Rationale:  All of these drugs are being prescribed for ADHD, and they all trigger   dangerous violent behavior. Furthermore, many millions of children are affected by FDA-approved prescribed psychotropic drugs.

 Black Box warnings are NOT enough to reduce the risk to the public health
     Rationale:  Very few parents ever see a drug label, and few doctors  are guided by    a drug’s label warnings.

•    AHRP believes that mandatory restrictions on access to these drugs is needed; and a mandatory registry for doctors who prescribe psychotropic drugs with an adverse effects profile that includes violence and hallucinations—as described in FDA’s current adverse event reports (AERS) review.

•    A warning that polypharmacy has not been tested for safety, is therefore, experimental.
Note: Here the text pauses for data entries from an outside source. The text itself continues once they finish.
-- ==== Sys2Proof/Certificates/Slice0/Obligations.lean ====
section
/-! DEFINITION. The statements for the provers: per family of commands what each command does when it takes effect, and what every step keeps. -/

namespace Sys2Proof.Machine

/-- The main domain has its rails (13 Table SSN-1). -/
abbrev Up (s : State) : Prop := powered s.dev = true

/-- The time manager runs: the main domain has its rails, and Renioft runs (04 R118, R135). -/
abbrev TimeUp (s : State) : Prop := powered s.dev = true ∧ renioftRuns s.dev = true

/-- The register bus answers (18 Table REG-3). -/
abbrev BusUp (s : State) : Prop := powered s.dev = true ∧ s.dev.boot.inReset = false

/-- The command answers a next state whose device is `d`, and whose queue is as it was. -/
abbrev Gives (i : Instr) (s : State) (d : Device) : Prop := exec i s = .next { s with dev := d }

/-- The command answers a next state whose device satisfies `P`, and whose queue is as it was. -/
abbrev Reaches (i : Instr) (s : State) (P : Device → Prop) : Prop := ∃ d, exec i s = .next { s with dev := d } ∧ P d

/-- Beside status, counters, outputs, the gateway and the channel named, a CAN command leaves everything as it was. -/
abbrev CanChannelOnly (n : Nat) (s : State) (d : Device) : Prop :=
  d = { s.dev with can := d.can, gw := d.gw, sq := d.sq, ctr := d.ctr, out := d.out, flt := d.flt, freeCtr := d.freeCtr } ∧
  ∀ m, m ≠ n → canSt d m = canSt s.dev m

/-- Beside status, counters, outputs, the gateway and the channel named, an MVB command leaves everything as it was. -/
abbrev MvbChannelOnly (n : Nat) (s : State) (d : Device) : Prop :=
  d = { s.dev with mvb := d.mvb, gw := d.gw, sq := d.sq, ctr := d.ctr, out := d.out, flt := d.flt, freeCtr := d.freeCtr } ∧
  ∀ m, m ≠ n → mvbSt d m = mvbSt s.dev m

/-- Both lines of a channel are in use and carry this frame well. -/
abbrev MvbLinesGood (n : Nat) (s : State) (l : MvbLines) : Prop :=
  l.a = .ok ∧ l.b = .ok ∧ l.collision = false ∧ (mvbSt s.dev n).distA = false ∧ (mvbSt s.dev n).distB = false ∧
  0 < (mvbCfg s.dev.cfg n).lineFail

/-- No CAN and no MVB channel is on. -/
abbrev BusesOff (s : State) : Prop := (∀ n, (canSt s.dev n).on = false) ∧ ∀ n, (mvbSt s.dev n).role = .off

/-- The gateway builds no messages: it has not started, or the control cores have stopped it (12 R360). -/
abbrev GwQuiet (s : State) : Prop := s.dev.gw.running = false ∨ s.dev.gw.stopped = true

/-- An operation without a session passes stage 3 (16 R469). -/
abbrev Passes (op : NcpOp) (env : ExecEnv) (s : State) : Prop :=
  powered s.dev = true ∧ ncpRuns s.dev = true ∧ checkOp true env.via 0 op s.dev = (none, s.dev)

/-- A reply without a trailer, on a transport other than Ethernet or of no session: its packet is the header of Table NCP-1 with the body (16 R462). -/
abbrev plainReply (who : Option (Nat × Word)) (replay : Bool) (r : Reply) (peer : Option NcpPeer) : Output :=
  .reply who replay r (replyHead ((who.map Prod.fst).getD 0) ((who.map Prod.snd).getD 0) replay false r) peer

/-- The final reply of an operation of no session, under an epoch. -/
abbrev replied (op : NcpOp) (r : Res) (epoch : Word) : Output :=
  plainReply none false { status := r.status, reason := r.reason, acc := true, epoch := epoch, body := r.body, opcode := op.code } none

/-- Beside the command journal, its mirror to the partner and the count of accepted commands, nothing but the outputs differs. -/
abbrev JournalOnly (s : State) (d : Device) : Prop :=
  d = { s.dev with ncp := d.ncp, ctr := d.ctr, wy := d.wy, freeCtr := d.freeCtr, out := d.out }

/-- The command is one that only reads: its reply is `r`, and beside the journal of commands nothing else happens. -/
abbrev OnlyReplies (i : Instr) (op : NcpOp) (r : Res) (s : State) : Prop :=
  Reaches i s (fun d => replied op r s.dev.glb.cfgEpoch ∈ d.out ∧ JournalOnly s d)

/-- No class C command is on its way to its epoch boundary, and none waits before this one (16 R475). -/
abbrev InTurn (s : State) : Prop := configBusy s.dev = false ∧ configAhead (s.dev.ncp.arrivals + 1) s.dev = false

/-- The device commits alone, or its partner takes part in the commit (14 R434). -/
abbrev CommitsNow (env : ExecEnv) (s : State) : Prop := exchanges s.dev = false ∨ env.partner = .ok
•    Limit product promotion: prohibit advertising of drugs linked to violent or psychotic behavior.

Rationale:   These drugs pose a danger both for children for whom they are prescribed and also for their school mates and play mates. (Also teachers, parents, etc.)
    
•    Require physicians to provide parents with a copy of FDA-approved label &  MedGuide.

Rationale:    Parents are the responsible decision makers for determining what’s best for their children’s welfare. Parents should, therefore, be provided with accurate information.  This recommendation was also made by the Advisory Committee in February.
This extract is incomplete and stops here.